▸ **SOURCE INFORMATION**
-- ==== Sys2Proof/Machine/Queue.lean ====
section
/-! DEFINITION. The QUEUE group (R295–R325), the events of shapers, gates and cue sheets, POLICER_REPAIR, and DRAIN_EXPIRED (R190). -/
namespace Sys2Proof.Machine
open Sys2Proof

/-! ### Policers (R295–R304) -/

def opQueuePolicer : Op := (Op.plain 0x0B01 .stage .cfg).withRS
/-- Index and record of one 36-byte policer record. -/
def polIndex (r : List Byte) : Nat := fieldLE r 0 2
def polWord (r : List Byte) : Nat := fieldLE r 4 32

/-- A record is written in every tile of the device (log entry 56: at once). -/
def State.writePolicer (s : State) (pol rec_ : Nat) : State :=
  let old := SMap.find pol s.sw.policers
  (forEach (range 0 8) (fun t s => s.onBucket t pol (fun b => b.rewrite old rec_ s.localNs)) s).onSw (fun w => { w with
    policers := SMap.insert pol rec_ w.policers })

def bodyQueuePolicer (m : Msg) (s : State) : Answer :=
  let k := s.stageOf m
  let rs := m.records 0 36
  orDeny [(m.plen == 0 || m.plen % 36 != 0, St.badLength),
          (rs.any (fun r => decide (8191 < polIndex r) || !zeroAt r 2 2 || !policerOk (polWord r)), St.badField),
          (rs.any (fun r => !s.ownsPolicer k (polIndex r)), St.notPermitted)] s
    (done (rs.foldl (fun s r => s.writePolicer (polIndex r) (polWord r)) s))
def execQueuePolicer (m : Msg) (s : State) : Out := commandRow opQueuePolicer bodyQueuePolicer m s

def opQueuePolicerRead : Op := (Op.plain 0x0B02 .read .cfg).withRS
/-- The record, the eight counters summed over the stage's tiles, and the bucket counts of each of those tiles (log entry 21). -/
def bodyQueuePolicerRead (m : Msg) (s : State) : Answer :=
  let k := s.stageOf m
  let pol := m.u16 0
  let tiles := s.stageTiles k
  let sum (i : Nat) : Nat := sumOver tiles (fun t => ((s.bucket t pol).counts[i]?).getD 0)
  orDeny [(m.plen != 4, St.badLength), (decide (8191 < pol) || !m.zero 2 2, St.badField), (!s.ownsPolicer k pol, St.notPermitted)] s
    (doneWith (leBytes 32 (s.policerRec pol) ++ ((range 0 8).map (fun i => leBytes 8 (sum i))).flatten ++
      (tiles.map (fun t => leBytes 8 (unsignedOf (s.bucket t pol).c 64) ++ leBytes 8 (unsignedOf (s.bucket t pol).e 64))).flatten) s)
def execQueuePolicerRead (m : Msg) (s : State) : Out := commandRow opQueuePolicerRead bodyQueuePolicerRead m s

/-- Is a policer of a stage named by a rule valid in one of its live versions? -/
def State.policerNamed (s : State) (k pol : Nat) : Bool :=
  let live := if s.hasRetiring k then 3 else s.curMask k
  s.tab.blocks.any (fun b => b.2.rules.any (fun r =>
    r.2.stage == k && r.2.vmask &&& live != 0 && actPolEn r.2.action && actPolicer r.2.action == pol))

def opQueuePolicerRange : Op := Op.plain 0x0B03 .owner .cfg
/-- STAGE, BASE and COUNT (log entry for their places). -/
def bodyQueuePolicerRange (m : Msg) (s : State) : Answer :=
  let k := m.u8 0
  let base := m.u16 2
  let n := m.u16 4
  let old := s.policersOf k
  let overlaps := s.liveStages.any (fun j =>
    j != k && decide (base < (s.policersOf j).1 + (s.policersOf j).2) && decide ((s.policersOf j).1 < base + n))
  let taken := (range old.1 old.2).filter (fun p => decide (p < base) || decide (base + n ≤ p))
  orDeny [(m.plen != 8, St.badLength),
          (decide (4 < k) || !s.stageLive k || !m.zero 1 1 || !m.zero 6 2 || base % 64 != 0 || n % 64 != 0 || decide (8192 < base + n) || overlaps,
            St.badField),
          (taken.any (fun p => s.policerNamed k p), St.busy)] s
    (done (s.onSw (fun w => { w with polRange := SMap.put (0, 0) k (base, n) w.polRange })))
def execQueuePolicerRange (m : Msg) (s : State) : Out := commandRow opQueuePolicerRange bodyQueuePolicerRange m s

def opQueuePrecolour : Op := (Op.plain 0x0B04 .stage .cfg).withRS
/-- The colour map (R301): PC_SRC, PC_SLOT, PC_SHIFT, PC_WIDTH and 64 entries of one byte each (log entry 21). -/
def bodyQueuePrecolour (m : Msg) (s : State) : Answer :=
  let map := (m.payload.drop 4).map (fun b => b.toNat)
  orDeny [(m.plen != 68, St.badLength),
          (decide (1 < m.u8 0) || decide (63 < m.u8 1) || decide (31 < m.u8 2) || (m.u8 0 == 1 && (m.u8 3 == 0 || decide (6 < m.u8 3))) ||
            map.any (fun v => decide (2 < v)), St.badField)] s
    (done (s.onSw (fun w => { w with colours := SMap.insert (s.stageOf m) ([m.u8 0, m.u8 1, m.u8 2, m.u8 3] ++ map) w.colours })))
def execQueuePrecolour (m : Msg) (s : State) : Out := commandRow opQueuePrecolour bodyQueuePrecolour m s

/-- POLICER_REPAIR (R304): a tile finds a policer's word uncorrectable, its buckets become full, and its record is rewritten. -/
def execPolicerRepair (t pol : Nat) (s : State) : Out :=
  onUnit (decide (t < 8) && decide (pol < 8192))
    (let k := ((s.liveStages.find? (fun k => s.ownsPolicer k pol)).getD 0)
     ((s.onBucket t pol (fun b => b.full (s.policerRec pol) s.localNs)).report (Report.of Fc.policerUe Lv.tile t k (1 * 1024 + 16 * t) 0 pol 0)).post k
       Ev.policerRepair Lv.tile t (leBytes 1 t ++ zeros 1 ++ leBytes 2 pol))

/-! ### Queues and shapers (R305–R311, R320, R321) -/

/-- RATE and BURST of a record within R320, and BURST no less than one refill's tokens (R309). -/
def shaperOk (rate burst exp : Nat) : Bool :=
  decide (1 ≤ rate) && decide (rate ≤ 50000000) && decide (256 ≤ burst) && decide (rate * refillPeriod exp ≤ burst * 125000)

def srvLport (r : Nat) : Nat := bitsOf r 119 9
def srvQueue (r : Nat) : Nat := bitsOf r 116 3

def opQueueService : Op := (Op.plain 0x0B05 .stage .cfg).withRS
/-- One queue record (R320). -/
def State.writeService (s : State) (r : Nat) : State :=
  s.onQueue (srvLport r) (srvQueue r) (fun q => { q with
    level := bitsOf r 114 2, quantum := bitsOf r 98 16, shaper := q.shaper.write (bitOf r 97) (bitsOf r 71 26) (bitsOf r 47 24) s.now })
def bodyQueueService (m : Msg) (s : State) : Answer :=
  let rs := (m.records 0 16).map leNat
  orDeny [(m.plen == 0 || m.plen % 16 != 0, St.badLength),
          (rs.any (fun r => decide (383 < srvLport r) || bitsOf r 98 16 == 0 || bitsOf r 0 47 != 0 ||
            !shaperOk (bitsOf r 71 26) (bitsOf r 47 24) (s.eg (srvLport r)).refillExp), St.badField),
          (rs.any (fun r => !s.ownsLport (s.stageOf m) (srvLport r)), St.notPermitted)] s
    (done (rs.foldl (fun s r => s.writeService r) s))
def execQueueService (m : Msg) (s : State) : Out := commandRow opQueueService bodyQueueService m s

def opQueueLport : Op := (Op.plain 0x0B06 .stage .cfg).withRS
/-- One lport record (R321). -/
def State.writeQlport (s : State) (r : Nat) : State :=
  s.onEg (srvLport r) (fun e => { e with
    shaper := e.shaper.write (bitOf r 118) (bitsOf r 92 26) (bitsOf r 68 24) s.now, refillExp := bitsOf r 65 3, lineBytes := bitOf r 64,
    gbPad := bitsOf r 56 8 })
def bodyQueueLport (m : Msg) (s : State) : Answer :=
  let rs := (m.records 0 16).map leNat
  orDeny [(m.plen == 0 || m.plen % 16 != 0, St.badLength),
          (rs.any (fun r => decide (383 < srvLport r) || decide (5 < bitsOf r 65 3) || bitsOf r 0 56 != 0 ||
            !shaperOk (bitsOf r 92 26) (bitsOf r 68 24) (bitsOf r 65 3)), St.badField),
          (rs.any (fun r => !s.ownsLport (s.stageOf m) (srvLport r)), St.notPermitted)] s
    (done (rs.foldl (fun s r => s.writeQlport r) s))
def execQueueLport (m : Msg) (s : State) : Out := commandRow opQueueLport bodyQueueLport m s

/-- SHAPER_REFILL (R309): a refill period of an lport has passed on the local nanosecond count. -/
def execShaperRefill (l : Nat) (s : State) : Out :=
  onUnit (decide (l < 384)) (s.when (decide ((s.eg l).refilledAt + refillPeriod (s.eg l).effExp ≤ s.localNs)) (fun s => s.refillShapers l))

/-! ### Cue sheets (R312–R319, R322) -/

def opQueueCuesheet : Op := (Op.plain 0x0B07 .stage .cfg).withRS
/-- Linear nanoseconds of the seconds and nanoseconds at two places of a payload. -/
def Msg.timeAt (m : Msg) (sec ns : Nat) : Nat := m.u48 sec * 1000000000 + m.u32 ns
/-- The sheet a payload carries. -/
def sheetOf (m : Msg) : CueSheet :=
  { base := Msg.timeAt m 4 12, cycle := m.u32 16, entries := (m.records 32 4).map (fun r => (leNat r / 2 ^ 24, leNat r % 2 ^ 24)) }
def bodyQueueCuesheet (m : Msg) (s : State) : Answer :=
  let l := m.u16 0
  let set := max (Msg.timeAt m 20 28) (s.netLinear + 2000)
  let soon := match (s.eg l).pending with | some p => decide (p.2 ≤ s.netLinear + 2000) | none => false
  let sheet := sheetOf m
  orDeny [(decide (m.plen < 32) || m.plen != 32 + 4 * m.u16 2, St.badLength),
          (decide (383 < l) || decide (256 < m.u16 2) || !m.zero 10 2 || !m.zero 26 2 || decide (1000000000 ≤ m.u32 12) ||
            decide (1000000000 ≤ m.u32 28) || decide (m.u32 16 < 1000) || decide (1000000000 < m.u32 16) ||
            sheet.entries.any (fun e => decide (e.2 < 16)), St.badField),
          (!s.ownsLport (s.stageOf m) l, St.notPermitted), (soon, St.stale)] s
    (done (s.onEg l (fun e => { e with pending := some (sheet, e.sheet.switchTime set) })))
def execQueueCuesheet (m : Msg) (s : State) : Out := commandRow opQueueCuesheet bodyQueueCuesheet m s

/-- GATE_CHANGE (R314): gates follow the operational sheet. -/
def execGateChange (l : Nat) (s : State) : Out := onUnit (decide (l < 384)) (s.setGates l)

/-- CUESHEET_SWITCH (R318): the switch time of a pending sheet has come. -/
def execCuesheetSwitch (l : Nat) (s : State) : Out :=
  onUnit (decide (l < 384)) (match (s.eg l).pending with
    | some p => s.when (decide (p.2 ≤ s.netLinear)) (fun s => s.switchSheet l)
    | none => s)

/-! ### QUEUE.STATUS (R323; log entry for the layout) -/

def Shaper.bytes (x : Shaper) : List Byte :=
  leBytes 8 (unsignedOf x.tokens 64) ++ leBytes 4 x.effRate ++ leBytes 4 x.effBurst ++ leBytes 8 x.appliedAt
def CueSheet.bytes (x : CueSheet) : List Byte :=
  leBytes 6 (x.base / 1000000000) ++ leBytes 2 x.entries.length ++ leBytes 4 (x.base % 1000000000) ++ leBytes 4 x.cycle ++
    (x.entries.map (fun e => leBytes 4 (e.1 * 2 ^ 24 + e.2))).flatten
def queueStatusBytes (s : State) (l q : Nat) : List Byte :=
  let x := s.queue l q
  leBytes 1 x.level ++ leBytes 1 (flagNat (s.unmet l q == 0)) ++ leBytes 1 (s.unmet l q) ++ leBytes 1 (flagNat x.shaper.effEn) ++
    leBytes 4 (unsignedOf x.dc 32) ++ x.shaper.bytes

def opQueueStatus : Op := (Op.plain 0x0B08 .read .cfg).withRS
def bodyQueueStatus (m : Msg) (s : State) : Answer :=
  let l := m.u16 0
  let e := s.eg l
  let pos := e.sheet.position s.netU
  let at_ := (e.pending.map (fun p => p.2)).getD 0
  orDeny [(m.plen != 4, St.badLength), (decide (383 < l) || !m.zero 2 2, St.badField), (!s.ownsLport (s.stageOf m) l, St.notPermitted)] s
    (doneWith (((range 0 8).map (fun q => queueStatusBytes s l q)).flatten ++ e.shaper.bytes ++
      leBytes 1 (flagNat e.shaper.effEn) ++ leBytes 1 e.effExp ++ leBytes 1 (flagNat e.lineBytes) ++ leBytes 1 e.gbPad ++
      leBytes 1 e.gates ++ leBytes 1 (flagNat e.pending.isSome) ++ leBytes 2 pos.1 ++ leBytes 4 pos.2 ++ zeros 4 ++
      leBytes 6 (at_ / 1000000000) ++ zeros 2 ++ leBytes 4 (at_ % 1000000000) ++
      ((range 0 8).map (fun c => leBytes 4 ((e.sheet.longest c).getD 0xFFFFFFFF))).flatten ++ e.sheet.bytes ++
      (match e.pending with | some p => p.1.bytes | none => [])) s)
def execQueueStatus (m : Msg) (s : State) : Out := commandRow opQueueStatus bodyQueueStatus m s

/-! ### Drain expiry (R190) -/

/-- A packet of an expired version is discarded where it stands, unless its cells are on their way: counted DRAIN_EXPIRE. -/
def State.expirePkt (s : State) (id : Nat) : State :=
  match s.pkt id with
  | none => s
  | some p =>
    let t := if p.phase == .localCopy || p.phase == .crossed || p.phase == .dresser || p.phase == .edited then p.egress else p.tile
    let s1 := s.bump t p.ctx.stage (0x71 + p.ctx.tc)
    let inPipe (s : State) : State :=
      let s2 := if p.spec = 1 then s.bump p.tile p.ctx.stage 0x07 else if p.spec = 2 ∨ p.spec = 5 then s.sendBack (p.grantBack id) else s
      s2.pipeDrop id p
    match p.phase with
    | .placed => inPipe s1
    | .parsed => inPipe s1
    | .lookedUp => inPipe s1
    | .matched => inPipe s1
    | .done => inPipe s1
    | .fifo => s1.erasePkt id
    | _ => (s1.discard id p false).settleSpill p.ctx.stage p.voq

/-- Has a packet's transmission not begun? -/
def Pkt.notBegun (p : Pkt) : Bool :=
  match p.phase with
  | .mac => false
  | .tail => false
  | .granted => p.launched == 0
  | .crossed => p.launched == p.cells
  | .dresser => p.launched == p.cells
  | .edited => p.launched == p.cells
  | _ => true

/-- The packets of an expired version are discarded; with none left the settle begins. -/
def State.expireVersion (s : State) (k r : Nat) : State :=
  let ids := s.pktsWhere (fun p => p.ctx.stage == k && p.ctx.ver == r && (range 0 8).any (fun t => p.heldBy t) && p.notBegun)
  let s1 := (forEach ids (fun id s => s.expirePkt id) s).onVer k (fun v => { v with expired := true })
  let s2 := s1.post k Ev.drainExpired Lv.device k (leBytes 1 r ++ zeros 3 ++ leBytes 4 ids.length)
  if s2.drained k r then s2.beginSettle k true else s2

/-- DRAIN_EXPIRED: 100 µs after a flip packets of the retiring version are still held. -/
def execDrainExpired (k : Nat) (s : State) : Out :=
  let v := s.ver k
  onUnit (decide (k ≤ 4))
    (match v.retiring with
     | none => s
     | some r =>
       s.when (v.state == 3 && !v.expired && decide (v.flippedAt + tkUs 100 ≤ s.now) && !s.drained k r) (fun s => s.expireVersion k r))

end Sys2Proof.Machine
end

▸ **WORK TO COMPLETE**
Given the records above, return exactly the lines starting at the line containing "let soon := match" and ending at the line containing "let x := s.queue l q", including both.

▸ **FINISHED TASK**
  let soon := match (s.eg l).pending with | some p => decide (p.2 ≤ s.netLinear + 2000) | none => false
  let sheet := sheetOf m
  orDeny [(decide (m.plen < 32) || m.plen != 32 + 4 * m.u16 2, St.badLength),
          (decide (383 < l) || decide (256 < m.u16 2) || !m.zero 10 2 || !m.zero 26 2 || decide (1000000000 ≤ m.u32 12) ||
            decide (1000000000 ≤ m.u32 28) || decide (m.u32 16 < 1000) || decide (1000000000 < m.u32 16) ||
            sheet.entries.any (fun e => decide (e.2 < 16)), St.badField),
          (!s.ownsLport (s.stageOf m) l, St.notPermitted), (soon, St.stale)] s
    (done (s.onEg l (fun e => { e with pending := some (sheet, e.sheet.switchTime set) })))
def execQueueCuesheet (m : Msg) (s : State) : Out := commandRow opQueueCuesheet bodyQueueCuesheet m s

/-- GATE_CHANGE (R314): gates follow the operational sheet. -/
def execGateChange (l : Nat) (s : State) : Out := onUnit (decide (l < 384)) (s.setGates l)

/-- CUESHEET_SWITCH (R318): the switch time of a pending sheet has come. -/
def execCuesheetSwitch (l : Nat) (s : State) : Out :=
  onUnit (decide (l < 384)) (match (s.eg l).pending with
    | some p => s.when (decide (p.2 ≤ s.netLinear)) (fun s => s.switchSheet l)
    | none => s)

/-! ### QUEUE.STATUS (R323; log entry for the layout) -/

def Shaper.bytes (x : Shaper) : List Byte :=
  leBytes 8 (unsignedOf x.tokens 64) ++ leBytes 4 x.effRate ++ leBytes 4 x.effBurst ++ leBytes 8 x.appliedAt
def CueSheet.bytes (x : CueSheet) : List Byte :=
  leBytes 6 (x.base / 1000000000) ++ leBytes 2 x.entries.length ++ leBytes 4 (x.base % 1000000000) ++ leBytes 4 x.cycle ++
    (x.entries.map (fun e => leBytes 4 (e.1 * 2 ^ 24 + e.2))).flatten
def queueStatusBytes (s : State) (l q : Nat) : List Byte :=
  let x := s.queue l q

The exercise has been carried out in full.